> **Exercise directions**
Your output should be the lines of the data that follow, reproduced exactly from the first through the line bearing "def requestWrite (o".

(Dataset entries)
______

-- ==== Sys2Proof/Machine/Pseudo.lean ====
section
/-! DEFINITION. The pseudo-operations of 30_encoding.md R99 (43_command_reply.md R168 to R170): fixed uses of
CMD.WRITE and CMD.READ, as the request the host presents. `o` is what the other operand registers hold.
`PERSIST` is left out by R171. -/

namespace Sys2Proof.Machine

/-- `CMD.WRITE addr=a, ibuf=bytes`. -/
def requestWrite (o : Operands) (a : Word) (bytes : List Byte) : Request :=
  .operation { o with op := 0x19, addr := a, ibuf := bytes }

/-- `WRITE1 addr, v` (R168). -/
def write1 (o : Operands) (a : Word) (v : Byte) : Request := requestWrite o a [v]

/-- `READN addr, n` (R168). -/
def readN (o : Operands) (a : Word) (n : Nat) : Request := .operation { o with op := 0x1A, addr := a, n := n }

/-- `SCAN.START` (R169). -/
def scanStart (o : Operands) (p : Params) : Request := requestWrite o p.addrScanTrigger [0x01]

/-- `SCAN.STOP` (R169). -/
def scanStop (o : Operands) (p : Params) : Request := requestWrite o p.addrScanTrigger [0x00]

/-- `FACTORY.RESET` (R170). -/
def factoryReset (o : Operands) : Request := requestWrite o Config.addrFactoryReset [Config.valFactoryReset]

end Sys2Proof.Machine
end

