/-- A poll before the deadline lasts at least one tick, unless something happens. -/
theorem pollTicks_pos (h : elapsed < tmo) : 0 < pollTicks tmo elapsed c := by
  have hp := tickMs_pos c
  have hl := tickMs_le c
  unfold pollTicks
  refine Nat.lt_min.2 ⟨Nat.div_pos ?_ hp, Nat.div_pos ?_ hp⟩ <;> simp only [Config.pollMs] <;> omega

end

/-! ### One poll -/

/-- The channel a poll leaves. -/
def PollAnswer.chan : PollAnswer → Channel
  | .byte _ c => c
  | .empty c => c
  | .ioFail c => c

/-- What a poll of at most `w` ticks does: it sends nothing, lasts at most `w`, adds no event, and if it comes
back empty-handed before its time an event was used up. -/
structure PollAnswer.Within (w : Nat) (c : Channel) (r : PollAnswer) : Prop where
  later : c.Later r.chan
  tx : r.chan.tx = c.tx
  time : r.chan.now ≤ c.now + w * tickMs c
  events : r.chan.link.length ≤ c.link.length
  early : ∀ c', r = .empty c' → c'.now = c.now + w * tickMs c ∨ c'.link.length < c.link.length

theorem pollArrival_within {w : Nat} {l : List LinkEvent} {c : Channel} (hl : l.length ≤ c.link.length) :
    (pollArrival w l c).Within w c := by
  fun_induction pollArrival w l c with
  | case1 w c =>
    exact ⟨.of_taken _ _ rfl (Nat.le_add_right _ _) rfl (Nat.le_refl _), rfl, Nat.le_refl _, Nat.zero_le _,
      fun c' h => by cases h; exact .inl rfl⟩
  | case2 w b l c x q hq =>
    refine ⟨(Channel.later_push b c).trans (.of_taken _ _ rfl (Nat.le_refl _) rfl ?_), ?_, ?_, ?_, ?_⟩
    · simp [PollAnswer.chan, hq]
    · simp [PollAnswer.chan]
    · simp [PollAnswer.chan]
    · simp only [PollAnswer.chan]; simp at hl; omega
    · intro c' h; cases h
  | case3 w b l c hq ih =>
    have h := ih (by simp at hl ⊢; omega)
    exact ⟨(Channel.later_push b c).trans h.later, by simpa using h.tx, by simpa using h.time, by simpa using h.events,
      by simpa using h.early⟩
  | case4 w b l c x q hq =>
    refine ⟨(Channel.later_push b c).trans (.of_taken _ _ rfl (Nat.le_refl _) rfl ?_), ?_, ?_, ?_, ?_⟩
    · simp [PollAnswer.chan, hq]
    · simp [PollAnswer.chan]
    · simp [PollAnswer.chan]
    · simp only [PollAnswer.chan]; simp at hl; omega
    · intro c' h; cases h
  | case5 w b l c hq ih =>
    have h := ih (by simp at hl ⊢; omega)
    exact ⟨(Channel.later_push b c).trans h.later, by simpa using h.tx, by simpa using h.time, by simpa using h.events,
      by simpa using h.early⟩
  | case6 w k l c hlt ih =>
    have h := ih (by simp at hl ⊢; omega)
    have hk : k * tickMs c + (w - k) * tickMs c = w * tickMs c := by rw [← Nat.add_mul]; congr 1; omega
    refine ⟨(Channel.Later.of_taken c { c with now := c.now + k * tickMs c } rfl (Nat.le_add_right _ _) rfl
      (Nat.le_refl _)).trans h.later, h.tx, ?_, h.events, ?_⟩
    · have : _ ≤ c.now + k * tickMs c + (w - k) * tickMs c := h.time
      omega
    · intro c' he
      have : c'.now = c.now + k * tickMs c + (w - k) * tickMs c ∨ _ := h.early c' he
      dsimp only at this
      omega
  | case7 w ms l c hge =>
    refine ⟨.of_taken _ _ rfl (Nat.le_add_right _ _) rfl (Nat.le_refl _), rfl, Nat.le_refl _, ?_, ?_⟩
    · simp only [PollAnswer.chan]
      split <;> simp at hl ⊢ <;> omega
    · intro c' h; cases h; exact .inl rfl
  | case8 w l c =>
    refine ⟨.of_taken _ _ rfl (Nat.le_refl _) rfl (Nat.le_refl _), rfl, Nat.le_add_right _ _, ?_, ?_⟩
    · simp only [PollAnswer.chan]; simp at hl; omega
    · intro c' h; cases h; exact .inr (by simp at hl ⊢; omega)
  | case9 w l c ih => exact ih (by simp at hl; omega)
  | case10 w sent l c =>
    refine ⟨.of_taken _ _ rfl (Nat.le_refl _) rfl (Nat.le_refl _), rfl, Nat.le_add_right _ _, ?_, ?_⟩
    · simp only [PollAnswer.chan]; simp at hl; omega
    · intro c' h; cases h

theorem pollByte_within (w : Nat) (c : Channel) : (pollByte w c).Within w c := by
  unfold pollByte
  split
  · exact pollArrival_within (Nat.le_refl _)
  · rename_i b q hq
    split <;> refine ⟨.of_taken _ _ rfl (Nat.le_refl _) rfl (by simp [PollAnswer.chan, hq]), rfl, Nat.le_add_right _ _,
      ?_, fun c' h => by cases h⟩ <;> simp [PollAnswer.chan, *]

theorem poll_within (w : Nat) (c : Channel) : (poll w c).Within w c := by
  have h := pollByte_within w (land c.link c)
  have hl := (land_frame c.link c).2.2.1.length_le
  exact ⟨(land_later c.link c).trans h.later, h.tx.trans (land_tx _ _), h.time.trans (by simp), h.events.trans hl,
    fun c' he => (h.early c' he).imp (fun h => by simpa using h) (Nat.lt_of_lt_of_le · hl)⟩

/-! ### The deadline read -/

/-- The channel a deadline read leaves. -/
def DeadlineAnswer.chan : DeadlineAnswer → Channel
  | .done _ c => c
  | .expired _ c => c
  | .ioFail c => c

/-- What polls remain possible: bytes to take, events to use up, ticks until the deadline. -/
def deadlineLeft (n tmo tStart : Nat) (acc : List Byte) (c : Channel) : Nat :=
  (n - acc.length) + c.link.length + (tStart + tmo - c.now)

/-- The poll a deadline read makes next ends no later than 100 ms after the deadline; it takes a byte, uses up an
event, or brings the deadline nearer. -/
theorem nextPoll_within {tmo tStart : Nat} {c : Channel} {r : PollAnswer} (hs : tStart ≤ c.now)
    (h : nextPoll tmo (c.now - tStart) c = some r) :
    c.Later r.chan ∧ r.chan.tx = c.tx ∧ r.chan.now ≤ tStart + tmo + Config.pollMs ∧
    r.chan.link.length ≤ c.link.length ∧
    (∀ c', r = .empty c' → c'.link.length < c.link.length ∨ c.now < tStart + tmo ∧ c.now < c'.now) := by
  unfold nextPoll at h
  split at h
  · rename_i hlt
    cases h
    have hw := poll_within (pollTicks tmo (c.now - tStart) c) c
    have hb := pollTicks_le (c := c) (tmo := tmo) (elapsed := c.now - tStart) (by omega)
    have hp := Nat.mul_pos (pollTicks_pos (c := c) hlt) (tickMs_pos c)
    refine ⟨hw.later, hw.tx, ?_, hw.events, fun c' he => ?_⟩
    · have := hw.time; omega
    · rcases hw.early c' he with h1 | h1
      · exact .inr ⟨by omega, by omega⟩
      · exact .inl h1
  · split at h
    · rename_i l heq
      split at h
      · rename_i hle
        cases h
        have hw := poll_within (pollTicks tmo (c.now - tStart) c) { c with link := l }
        have hl : l.length < c.link.length := by simp [heq]
        refine ⟨(Channel.Later.of_taken c { c with link := l } rfl (Nat.le_refl _) rfl (Nat.le_refl _)).trans hw.later,
          hw.tx, ?_, hw.events.trans hl.le, fun c' he => .inl ?_⟩
        · have h1 : _ ≤ c.now + pollTicks tmo (c.now - tStart) c * tickMs c := hw.time
          have h2 := pollTicks_le (c := c) hle
          omega
        · have h3 := hw.events
          rw [he] at h3
          exact lt_of_le_of_lt h3 hl
      · cases h
    · cases h

/-- A deadline read that gives up does so only once the deadline has passed. -/
theorem nextPoll_none {tmo elapsed : Nat} {c : Channel} (h : nextPoll tmo elapsed c = none) : tmo ≤ elapsed := by
  unfold nextPoll at h
  split at h
  · cases h
  · omega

______

> **Finished exercise**
-- ==== Sys2Proof/Machine/Pseudo.lean ====
section
/-! DEFINITION. The pseudo-operations of 30_encoding.md R99 (43_command_reply.md R168 to R170): fixed uses of
CMD.WRITE and CMD.READ, as the request the host presents. `o` is what the other operand registers hold.
`PERSIST` is left out by R171. -/

namespace Sys2Proof.Machine

/-- `CMD.WRITE addr=a, ibuf=bytes`. -/
def requestWrite (o : Operands) (a : Word) (bytes : List Byte) : Request :=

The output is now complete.